##### Data #####

-- ==== Sys2Proof/Laws/KeepsJobs.lean ====
section
/-! SUPPORT. What the operations of Machine/Jobs.lean keep. -/

namespace Sys2Proof.Machine

variable {kM : Bool} {kR : State}

theorem State.courseSend_keeps {s : State} {ty : Nat} {body : List W32} (kH : Keeps kM kR s) :
    Keeps kM kR (State.courseSend s ty body) := by
  unfold State.courseSend
  repeat' first
    | with_reducible assumption
    | with_reducible exact Keeps.refl _ _
    | with_reducible refine ite_keeps ?_ ?_
    | fail_if_no_progress with_reducible refine Keeps.upd ?_ rfl rfl rfl

theorem State.courseInit_keeps {s : State} (kH : Keeps kM kR s) :
    Keeps kM kR (State.courseInit s) := by
  unfold State.courseInit
  repeat' first
    | with_reducible assumption
    | with_reducible exact Keeps.refl _ _
    | with_reducible apply forEach_keeps
    | with_reducible apply State.put_keeps
    | with_reducible apply State.set_keeps
    | with_reducible apply State.wr_keeps
    | with_reducible refine ite_keeps ?_ ?_
    | intro _
    | (extract_lets +onlyGivenNames kX; have kh : Keeps kM kR kX := ?_; (on_goal 1 => clear_value kX); (on_goal 2 => subst kX))
    | (extract_lets +onlyGivenNames kX; first | ((first | have kg : SafeSt := kX | have kg : SlabSt := kX | have kg : TimeSt := kX); clear kg; subst kX) | clear_value kX)
    | fail_if_no_progress with_reducible refine Keeps.upd ?_ rfl rfl rfl

theorem State.dropReady_keeps {s : State} {r : Nat} (kH : Keeps kM kR s) :
    Keeps kM kR (State.dropReady s r) := by
  unfold State.dropReady
  repeat' first
    | with_reducible assumption
    | with_reducible exact Keeps.refl _ _
    | intro _
    | fail_if_no_progress with_reducible refine Keeps.upd ?_ rfl rfl rfl

theorem State.release_keeps {s : State} {r : Nat} (kH : Keeps kM kR s) :
    Keeps kM kR (State.release s r) := by
  unfold State.release
  repeat' first
    | with_reducible assumption
    | with_reducible exact Keeps.refl _ _
    | with_reducible apply State.dropReady_keeps
    | with_reducible apply State.record_keeps
    | with_reducible refine ite_keeps ?_ ?_
    | intro _
    | (extract_lets +onlyGivenNames kX; have kh : Keeps kM kR kX := ?_; (on_goal 1 => clear_value kX); (on_goal 2 => subst kX))
    | (extract_lets +onlyGivenNames kX; first | ((first | have kg : SafeSt := kX | have kg : SlabSt := kX | have kg : TimeSt := kX); clear kg; subst kX) | clear_value kX)
    | fail_if_no_progress with_reducible refine Keeps.upd ?_ rfl rfl rfl

theorem State.dropVoices_keeps {s : State} {r : Nat} (kH : Keeps kM kR s) :
    Keeps kM kR (State.dropVoices s r) := by
  unfold State.dropVoices
  repeat' first
    | with_reducible assumption
    | with_reducible exact Keeps.refl _ _
    | with_reducible apply forEach_keeps
    | with_reducible apply State.dropTaps_keeps
    | with_reducible apply State.record_keeps
    | intro _
    | (extract_lets +onlyGivenNames kX; have kh : Keeps kM kR kX := ?_; (on_goal 1 => clear_value kX); (on_goal 2 => subst kX))
    | (extract_lets +onlyGivenNames kX; first | ((first | have kg : SafeSt := kX | have kg : SlabSt := kX | have kg : TimeSt := kX); clear kg; subst kX) | clear_value kX)
    | fail_if_no_progress with_reducible refine Keeps.upd ?_ rfl rfl rfl

theorem State.squallOver_keeps {s : State} {j : Job} {cause : Nat} (kH : Keeps kM kR s) :
    Keeps kM kR (State.squallOver s j cause) := by
  unfold State.squallOver
  repeat' first
    | with_reducible assumption
    | with_reducible exact Keeps.refl _ _
    | with_reducible apply State.post_keeps
    | with_reducible apply State.record_keeps
    | with_reducible refine ite_keeps ?_ ?_
    | (extract_lets +onlyGivenNames kX; have kh : Keeps kM kR kX := ?_; (on_goal 1 => clear_value kX); (on_goal 2 => subst kX))
    | (extract_lets +onlyGivenNames kX; first | ((first | have kg : SafeSt := kX | have kg : SlabSt := kX | have kg : TimeSt := kX); clear kg; subst kX) | clear_value kX)
    | fail_if_no_progress with_reducible refine Keeps.upd ?_ rfl rfl rfl

theorem State.finishOwn_keeps {s : State} {j : Job} {st : JobState} {reason mt : Nat} (kH : Keeps kM kR s) :
    Keeps kM kR (State.finishOwn s j st reason mt) := by
  unfold State.finishOwn
  repeat' first
    | with_reducible assumption
    | with_reducible exact Keeps.refl _ _
    | with_reducible apply getD_keeps
    | with_reducible apply State.dropReady_keeps
    | with_reducible apply State.dropVoices_keeps
    | with_reducible apply State.dropVrel_keeps
    | with_reducible apply State.postAt_keeps
    | with_reducible apply State.record_keeps
    | with_reducible apply State.setJob_keeps
    | with_reducible apply State.squallOver_keeps

theorem State.partDone_keeps {s : State} {h : W32} {course reason : Nat} {part : Option Job} (kH : Keeps kM kR s) :
    Keeps kM kR (State.partDone s h course reason part) := by
  unfold State.partDone
  repeat' first
    | with_reducible assumption
    | with_reducible exact Keeps.refl _ _
    | with_reducible apply State.finishOwn_keeps
    | with_reducible apply State.setJob_keeps
    | with_reducible refine ite_keeps ?_ ?_
    | intro _
    | split

theorem State.finish_keeps {s : State} {j : Job} {st : JobState} {reason mt : Nat} (kH : Keeps kM kR s) :
    Keeps kM kR (State.finish s j st reason mt) := by
  unfold State.finish
  repeat' first
    | with_reducible assumption
    | with_reducible exact Keeps.refl _ _
    | with_reducible apply State.courseSend_keeps
    | with_reducible apply State.finishOwn_keeps
    | with_reducible apply State.partDone_keeps
    | with_reducible refine ite_keeps ?_ ?_
    | split

theorem State.wipeJob_keeps {s : State} {j : Job} (kH : Keeps kM kR s) :
    Keeps kM kR (State.wipeJob s j) := by
  unfold State.wipeJob
  repeat' first
    | with_reducible assumption
    | with_reducible exact Keeps.refl _ _
    | with_reducible apply State.dropVoices_keeps
    | with_reducible apply State.dropVrel_keeps
    | with_reducible apply State.record_keeps
    | with_reducible apply State.release_keeps

theorem State.wipeJobs_keeps {s : State} (kH : Keeps kM kR s) :
    Keeps kM kR (State.wipeJobs s) := by
  unfold State.wipeJobs
  repeat' first
    | with_reducible assumption
    | with_reducible exact Keeps.refl _ _
    | with_reducible apply forEach_keeps
    | with_reducible apply State.wipeJob_keeps
    | intro _

theorem State.freeReported_keeps {s : State} (kH : Keeps kM kR s) :
    Keeps kM kR (State.freeReported s) := by
  unfold State.freeReported
  repeat' first
    | with_reducible assumption
    | with_reducible exact Keeps.refl _ _
    | with_reducible apply forEach_keeps
    | with_reducible apply State.record_keeps
    | with_reducible apply State.release_keeps
    | intro _

theorem State.checkJobEnd_keeps {s : State} {r mt : Nat} (kH : Keeps kM kR s) :
    Keeps kM kR (State.checkJobEnd s r mt) := by
  unfold State.checkJobEnd
  repeat' first
    | with_reducible assumption
    | with_reducible exact Keeps.refl _ _
    | with_reducible apply State.finish_keeps
    | with_reducible refine ite_keeps ?_ ?_
    | split

theorem State.endVoice_keeps {s : State} {v : Voice} {b : Nat} (kH : Keeps kM kR s) :
    Keeps kM kR (State.endVoice s v b) := by
  unfold State.endVoice
  repeat' first
    | with_reducible assumption
    | with_reducible exact Keeps.refl _ _
    | with_reducible apply State.checkJobEnd_keeps
    | with_reducible apply State.delVoice_keeps
    | with_reducible apply State.dropTaps_keeps
    | with_reducible apply State.record_keeps
    | with_reducible apply State.setVoice_keeps
    | with_reducible refine ite_keeps ?_ ?_

theorem State.stopVoice_keeps {s : State} {v : Voice} {mt reason : Nat} (kH : Keeps kM kR s) :
    Keeps kM kR (State.stopVoice s v mt reason) := by
  unfold State.stopVoice
  repeat' first
    | with_reducible assumption
    | with_reducible exact Keeps.refl _ _
    | with_reducible apply State.followEnd_keeps
    | with_reducible apply State.setVoice_keeps
    | with_reducible refine ite_keeps ?_ ?_

theorem State.stopJob_keeps {s : State} {j : Job} {mt reason : Nat} (kH : Keeps kM kR s) :
    Keeps kM kR (State.stopJob s j mt reason) := by
  unfold State.stopJob
  repeat' first
    | with_reducible assumption
    | with_reducible exact Keeps.refl _ _
    | with_reducible apply forEach_keeps
    | with_reducible apply State.finish_keeps
    | with_reducible apply State.record_keeps
    | with_reducible apply State.setJob_keeps
    | with_reducible apply State.stopVoice_keeps
    | with_reducible refine ite_keeps ?_ ?_
    | intro _
    | split

end Sys2Proof.Machine
end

#####

## What the task requires
What must be returned is the line with "with_reducible apply State.stopVoice_keeps" plus every line after it to the end of the entries, exactly as they appear.

## Task output
    | with_reducible apply State.stopVoice_keeps
    | with_reducible refine ite_keeps ?_ ?_
    | intro _
    | split

end Sys2Proof.Machine
end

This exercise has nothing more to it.